$ℓ_1$ based sparse regularization plays a central role in compressive sensing
and image processing. In this paper, we propose $ℓ_1$DecNet, as an unfolded network
derived from a variational decomposition model, which incorporates $ℓ_1$ related sparse
regularizations and is solved by a non-standard scaled alternating direction method
of multipliers. $ℓ_1$DecNet effectively separates a spatially sparse feature and a learned
spatially dense feature from an input image, and thus helps the subsequent spatially
sparse feature related operations.

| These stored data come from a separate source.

/-- Settles O52: every formula is the default column's own, operation by operation. -/
theorem defaultParametersAreTheSpecs : Obligations.DefaultParametersAreTheSpecs := by
  refine ⟨⟨rfl, by decide +kernel, by decide +kernel, rfl, rfl⟩, fun _ _ => rfl, fun fc sr rs => ?_,
    fun y0 b0 y => ?_, fun sr st v => ?_, fun _ => rfl, fun _ _ _ _ => rfl,
    fun i s => ⟨exec_eq_execWith i s, step_eq_stepWith s⟩, rfl⟩
  · change coefDefault binary64 fc sr rs = _
    simp only [coefDefault, binary64_add, binary64_sub, binary64_mul, binary64_div, binary64_sqrt,
      binary64_dec, binary64_ofNat, binary64_one]
  · change stageDefault binary64 y0 y b0 = _
    simp only [stageDefault, binary64_add, binary64_sub, binary64_mul, binary64_ofNat]
  · change hpfDefault binary64 sr st v = _
    simp only [hpfDefault, binary64_add, binary64_sub, binary64_mul, binary64_div, binary64_exp,
      binary64_neg, binary64_pi, binary64_ofNat, binary64_one]

/-- `min` answers its second operand where that is the less. -/
theorem min_eq_second {a b : F64} (h : F64.lt b a = true) : F64.min a b = b := by
  simp [F64.min, lt_asymm h, h]

/-- What is less than a number is less than everything not below that number. -/
theorem lt_of_lt_of_not_lt {a b c : F64} (hc : c.isNaN = false) (hab : F64.lt a b = true)
    (hcb : F64.lt c b = false) : F64.lt a c = true := by
  simp only [F64.lt, Bool.and_eq_true, Bool.not_eq_true', decide_eq_true_eq] at hab
  obtain ⟨⟨ha, hb⟩, hlt⟩ := hab
  simp only [F64.lt, hc, hb, Bool.not_false, Bool.true_and, decide_eq_false_iff_not] at hcb
  simp only [F64.lt, ha, hc, Bool.not_false, Bool.true_and, decide_eq_true_eq]
  omega

/-- Settles O51: whichever operand `max` picked, `hi` is less than it. -/
theorem clampGivesTheUpperBoundWhenSwapped : Obligations.ClampGivesTheUpperBoundWhenSwapped := by
  refine fun x lo hi => ⟨rfl, fun hx hlt => min_eq_second ?_⟩
  rcases max_cases x lo with ⟨h, hnot⟩ | ⟨h, -⟩ <;> rw [h]
  · exact lt_of_lt_of_not_lt hx hlt hnot
  · exact hlt

/-! ## The sample commands (rules R124, R157, R184, R214 and R241) -/

/-- A glide step in the terms of the statements: the frequency is written only while a glide runs. -/
theorem glideStep_binary64 (o : Osc) :
    glideStep binary64 o =
      { unit := { o with
          glideSteps := o.glideSteps - 1
          frequency := if o.glideSteps = 0 then o.frequency else written (glidedFrequency binary64 o) }
        overflow := anyNonfinite binary64
          (if o.glideSteps = 0 then [] else [glidedFrequency binary64 o]) } := by
  by_cases h : o.glideSteps = 0
  · obtain ⟨_, _, _, _, n, _, _, _, _, _, _⟩ := o
    obtain rfl : n = 0 := h
    simp [glideStep]
  · simp [glideStep, h]

/-- The end of OSC_PROC with the rate set: what it writes, emits and records. -/
theorem execOscProc_of_process {s : State} {sr : F64} (hsr : s.osc.sampleRate = some sr)
    {u : Osc} {out : F64} {raw : List F64}
    (h : oscProcess params sr s.osc =
      { unit := u, sample := out, overflow := anyNonfinite binary64 raw }) :
    exec .oscProc s = .next
      { s with osc := u
               resp := s.resp ++ [F64.r32 out]
               sticky := stickyAfter raw [out] s.sticky } := by
  change execOscProcWith params s = _
  simp only [execOscProcWith, hsr, withRate_some, params_num, h, complete_stickyAfter]
  rfl

/-- Settles O27: the three cases of the glide step; the rest of the body is the pseudocode's. -/
theorem oscProcAdvancesOneSample : Obligations.OscProcAdvancesOneSample := by
  intro s sr hsr o raw f dt dts half pw saw square subOsc main out ph sp
  have hglide : (glideStep binary64 s.osc).unit =
        { o with glideSteps := o.glideSteps - 1, frequency := f } ∧
      (glideStep binary64 s.osc).overflow =
        anyNonfinite binary64 (if o.glideSteps = 0 then [] else [raw]) := by
    rw [glideStep_binary64]
    by_cases h : s.osc.glideSteps = 0
    · simp [o, f, h]
    · simp [o, f, raw, h, glidedFrequency]
  have hprocess : oscProcess params sr s.osc =
      { unit := { o with
          phase := written ph, subPhase := written sp, frequency := f,
          glideSteps := o.glideSteps - 1, out := written out }
        sample := out
        overflow := anyNonfinite binary64 ((if o.glideSteps = 0 then [] else [raw]) ++ [ph, sp, out]) } := by
    rw [anyNonfinite_append, ← hglide.2]
    simp only [oscProcess, params_num, hglide.1, oscSample, sawSample, squareSample, pulseWidth,
      binary64_add, binary64_sub, binary64_mul, binary64_div, binary64_dec, binary64_ofNat, binary64_lt,
      binary64_one, binary64_neg, binary64_frac, settle_binary64]
    rfl
  exact execOscProc_of_process hsr hprocess

/-- The end of AENV_PROC for one stage action: what it writes, emits and records. -/
theorem execAenvProc_of_process {s : State} {sr : F64} (hsr : s.aenv.sampleRate = some sr)
    {u : Aenv} {raw : List F64}
    (h : aenvProcess binary64 s.aenv =
      { unit := u, sample := u.level, overflow := anyNonfinite binary64 raw }) :
    exec .aenvProc s = .next
      { s with aenv := u
               resp := s.resp ++ [F64.r32 u.level]
               sticky := stickyAfter raw [u.level] s.sticky } := by
  change execAenvProcWith params s = _
  simp only [execAenvProcWith, hsr, withRate_some, params_num, h, complete_stickyAfter]
  rfl

/-- The Decay and the Release action in the terms of the statements. -/
theorem aenvFall_binary64 (c : F64) (a : Aenv) :
    aenvFall binary64 c a =
      { unit := if F64.lt (written (F64.mul a.level c)) (F64.dec 1 4) then
            { a with level := F64.zero, stage := .idle }
          else { a with level := written (F64.mul a.level c) }
        overflow := anyNonfinite binary64 [F64.mul a.level c] } := by
  simp only [aenvFall, levelFloor, binary64_mul, binary64_lt, binary64_dec, binary64_zero,
    settle_binary64]
  by_cases h : F64.lt (written (F64.mul a.level c)) (F64.dec 1 4) = true
  · exact (if_pos h).trans (by rw [if_pos h])
  · exact (if_neg h).trans (by rw [if_neg h])

/-- The Attack action in the terms of the statements. -/
theorem aenvRise_binary64 (a : Aenv) :
    aenvRise binary64 a =
      { unit := if F64.ge (written (F64.add a.level a.attackInc)) F64.one then
            { a with level := F64.one, stage := .decay }
          else { a with level := written (F64.add a.level a.attackInc) }
        overflow := anyNonfinite binary64 [F64.add a.level a.attackInc] } := by
  simp only [aenvRise, binary64_add, binary64_ge, binary64_one, settle_binary64]
  by_cases h : F64.ge (written (F64.add a.level a.attackInc)) F64.one = true
  · exact (if_pos h).trans (by rw [if_pos h])
  · exact (if_neg h).trans (by rw [if_neg h])

theorem aenvProcess_idle {a : Aenv} (h : a.stage = .idle) :
    aenvProcess binary64 a =
      { unit := a, sample := a.level, overflow := anyNonfinite binary64 [] } := by
  simp [aenvProcess, h]

theorem aenvProcess_attack {a : Aenv} (h : a.stage = .attack) :
    aenvProcess binary64 a =
      { unit := (aenvRise binary64 a).unit, sample := (aenvRise binary64 a).unit.level,
        overflow := (aenvRise binary64 a).overflow } := by
  simp [aenvProcess, h]

theorem aenvProcess_decay {a : Aenv} (h : a.stage = .decay) :
    aenvProcess binary64 a =
      { unit := (aenvFall binary64 a.decayCoef a).unit,
        sample := (aenvFall binary64 a.decayCoef a).unit.level,
        overflow := (aenvFall binary64 a.decayCoef a).overflow } := by
  simp [aenvProcess, h]

theorem aenvProcess_release {a : Aenv} (h : a.stage = .release) :
    aenvProcess binary64 a =
      { unit := (aenvFall binary64 a.releaseCoef a).unit,
        sample := (aenvFall binary64 a.releaseCoef a).unit.level,
        overflow := (aenvFall binary64 a.releaseCoef a).overflow } := by
  simp [aenvProcess, h]

/-- Settles O31: one case per stage. -/
theorem aenvProcActsByStage : Obligations.AenvProcActsByStage := by
  intro s sr hsr a done fallen up
  refine ⟨fun h => ?_, fun h => ?_, fun h => ?_, fun h => ?_⟩
  · exact execAenvProc_of_process hsr (aenvProcess_idle h)
  · exact execAenvProc_of_process hsr (by rw [aenvProcess_attack h, aenvRise_binary64])
  · exact execAenvProc_of_process hsr (by rw [aenvProcess_decay h, aenvFall_binary64])
  · exact execAenvProc_of_process hsr (by rw [aenvProcess_release h, aenvFall_binary64])

/-! ## The ladder filter (rules R200, R206 to R209 and R212 to R214) -/

/-- `configureFilt` in the terms of the statements: the coefficients are computed from the written
cutoff. -/
theorem configureFilt_params (sr : F64) (f : Filt) :
    configureFilt params sr f =
      let fc := clampCutoff binary64 sr f.cutoff
      let c := params.coef (written fc) sr (skewedResonance binary64 f.resonance)
      { unit := { f with
          fc := written fc, coefs := { b0 := written c.b0, k := written c.k, g := written c.g } }
        overflow := anyNonfinite binary64 [fc, c.b0, c.k, c.g] } := by
  simp only [configureFilt, params_num, settle_binary64, settleCoefs_binary64,
    coefsNonfinite_binary64, ← anyNonfinite_append, List.cons_append, List.nil_append]
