-- ==== Sys2Proof/Syntax.lean ====
section
/-! DEFINITION. The commands of the block: one constructor of `Instr` per row of spec/opcode_table.json, and the data
they carry. The table gives the rows no operands; what each carries is the model's choice (log entry 2): unit numbers as
bounded numbers, a register write as the whole word written, what arrives from outside (a superframe, a host-memory
read, a dovetail item) as the data that arrives, and measured quantities for which the spec states no arithmetic (log entry 6). -/

namespace Sys2Proof

/-- What a memory read's SECDED or page ECC reports (R493, R555). -/
inductive Ecc where
  | ok
  | corrected
  | uncorrectable
deriving DecidableEq, Repr

/-- What a read of host memory returns: its bytes, or an error or poisoned data (R355, R358). -/
inductive HostRead where
  | data (bytes : List Byte)
  | failed
deriving DecidableEq, Repr

/-- One access through the debug chain (R538): a lockstep pair of management cores is halted by either of its cores, resumed or stepped; registers and memory are read or
written; the same of a pattern thread, and words of a period-program memory. `f`, `ecc`: what the memories' ECC reports to the stepped instruction. -/
inductive DbgReq where
  | select
  | halt (pair : Fin 2) (core : Fin 2)
  | resume (pair : Fin 2)
  | stepCore (pair : Fin 2)
  | readCore (pair : Fin 2) (r : Fin 4096)
  | writeCore (pair : Fin 2) (r : Fin 4096) (v : Word)
  | readMem (adr : Nat)
  | writeMem (adr : Nat) (v : Word)
  | haltThread (t : Fin 16)
  | resumeThread (t : Fin 16)
  | stepThread (t : Fin 16) (f ecc : Ecc)
  | readThread (t r : Fin 16)
  | writeThread (t r : Fin 16) (v : Word)
  | readProgram (e : Fin 1088) (a : Fin 256)
  | writeProgram (e : Fin 1088) (a : Fin 256) (v : Word)
deriving DecidableEq, Repr

/-- The paths into the supervisor space (R567). -/
inductive Path where
  | bar0
  | twowire
  | firmware
deriving DecidableEq, Repr

/-- A decoded quadrature movement (R218): `both` is A and B changing in the same filtered sample. -/
inductive QuadMove where
  | up
  | down
  | both
deriving DecidableEq, Repr

/-- Readings of a window comparator (R432). -/
inductive WcRead where
  | inside
  | below
  | above
deriving DecidableEq, Repr

/-- The throttle classes (R440). -/
inductive ThrClass where
  | bulk
  | analytics
deriving DecidableEq, Repr

/-- The reset sources of R462, in the order of R489. -/
inductive RstSrc where
  | por
  | bor
  | mrN
  | layup
  | wdt
  | twin
  | host
  | safety
  | therm
deriving DecidableEq, Repr

/-- The estimates of one health record whose arithmetic the spec does not give (R148): the threshold voltages in mV, the thermal impedance in units of its own, and how many usable samples the
last rests on (R149). -/
structure HealthEst where
  vthHs : Int := 0
  vthLs : Int := 0
  zth : Nat := 0
  nZth : Nat := 0
deriving DecidableEq, Repr

/-- What the rail hardware measures over the lead period that a LEAD_BOUNDARY closes and for which the spec states no
arithmetic (log entry 6): the line amplitude in 0.1 V and frequency in 0.01 Hz and whether its phase sequence is 0, 1, 2
(R193), the cycle loop's phase, its frequency in 0.001 Hz and whether its phase error has been below 1 degree over 8
half-cycles (R226, R227), and the GEN_TRIP_N inputs asserted at the boundary. -/
structure LeadMeas where
  lineAmpl : Nat := 0
  lineFreq : Nat := 0
  phaseSeq : Bool := false
  pllPhase : Word := 0
  pllRate : Nat := 0
  pllLocked : Bool := false
  trips : BitVec 8 := 0
deriving DecidableEq, Repr

/-- Twin states (R394). -/
inductive TwinState where
  | off
  | solo
  | active
  | joining
  | shadow
  | taking
  | detached
deriving DecidableEq, Repr

/-- A decided grant or pending request of the planner (R252, R256 to R270). `thread` is none for a host request;
`addr` is the address of its outcome record. Powers in W, energies in uJ (W x us), so that booking is exact. -/
structure Grant where
  tag : Nat
  thread : Option Nat
  addr : Nat
  rail : Nat
  cls : Nat
  deferrable : Bool
  curtailable : Bool
  regen : Bool
  peak : Nat
  pminAcc : Nat
  standing : Bool
  remaining : Nat
  earliest : Word
  latest : Word
  start : Word
  power : Nat
  current : Nat
  booked : Nat
  started : Bool
  provSent : Bool
  aborted : Bool
  ended : Bool
deriving DecidableEq, Repr

/-- The targets of one rail for a slot: the eight class portions of GRANT_HI in W, and the GRANT_LO target (R272, R273). -/
structure Target where
  rail : Nat
  portions : List Nat
  lo : Int
deriving DecidableEq, Repr

/-- A pass result as the twins exchange it (R396): the committed slot, the ST of its start, the decided grants, the targets, the trip-shed entries, the outcomes (tag, thread and
record of every request that the pass has ended; an aborted one has no record), and whether the slot is carried (R243). -/
structure PassResult where
  slot : Word
  startSt : DWord
  grants : List Grant
  targets : List Target
  shed : List (List Nat)
  outcomes : List (Nat × Option Nat × List Byte) := []
  carried : Bool := false
deriving DecidableEq, Repr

Based on this, we develop $ℓ_1$DecNet+, a learnable architecture framework consisting of our $ℓ_1$DecNet and a segmentation module which operates over extracted sparse features instead of original images. This architecture combines well the benefits of mathematical modeling and data-driven approaches. To our best knowledge, this is the first study to incorporate mathematical
image prior into feature extraction in segmentation network structures. Moreover, our $ℓ_1$DecNet+ framework can be easily extended to 3D case. We evaluate the effectiveness of $ℓ_1$DecNet+ on two commonly encountered sparse segmentation tasks: retinal
vessel segmentation in medical image processing and pavement crack detection in industrial abnormality identification. Experimental results on different datasets demonstrate that, our $ℓ_1$DecNet+ architecture with various lightweight segmentation modules can achieve equal or better performance than their enlarged versions respectively.
This leads to especially practical advantages on resource-limited devices.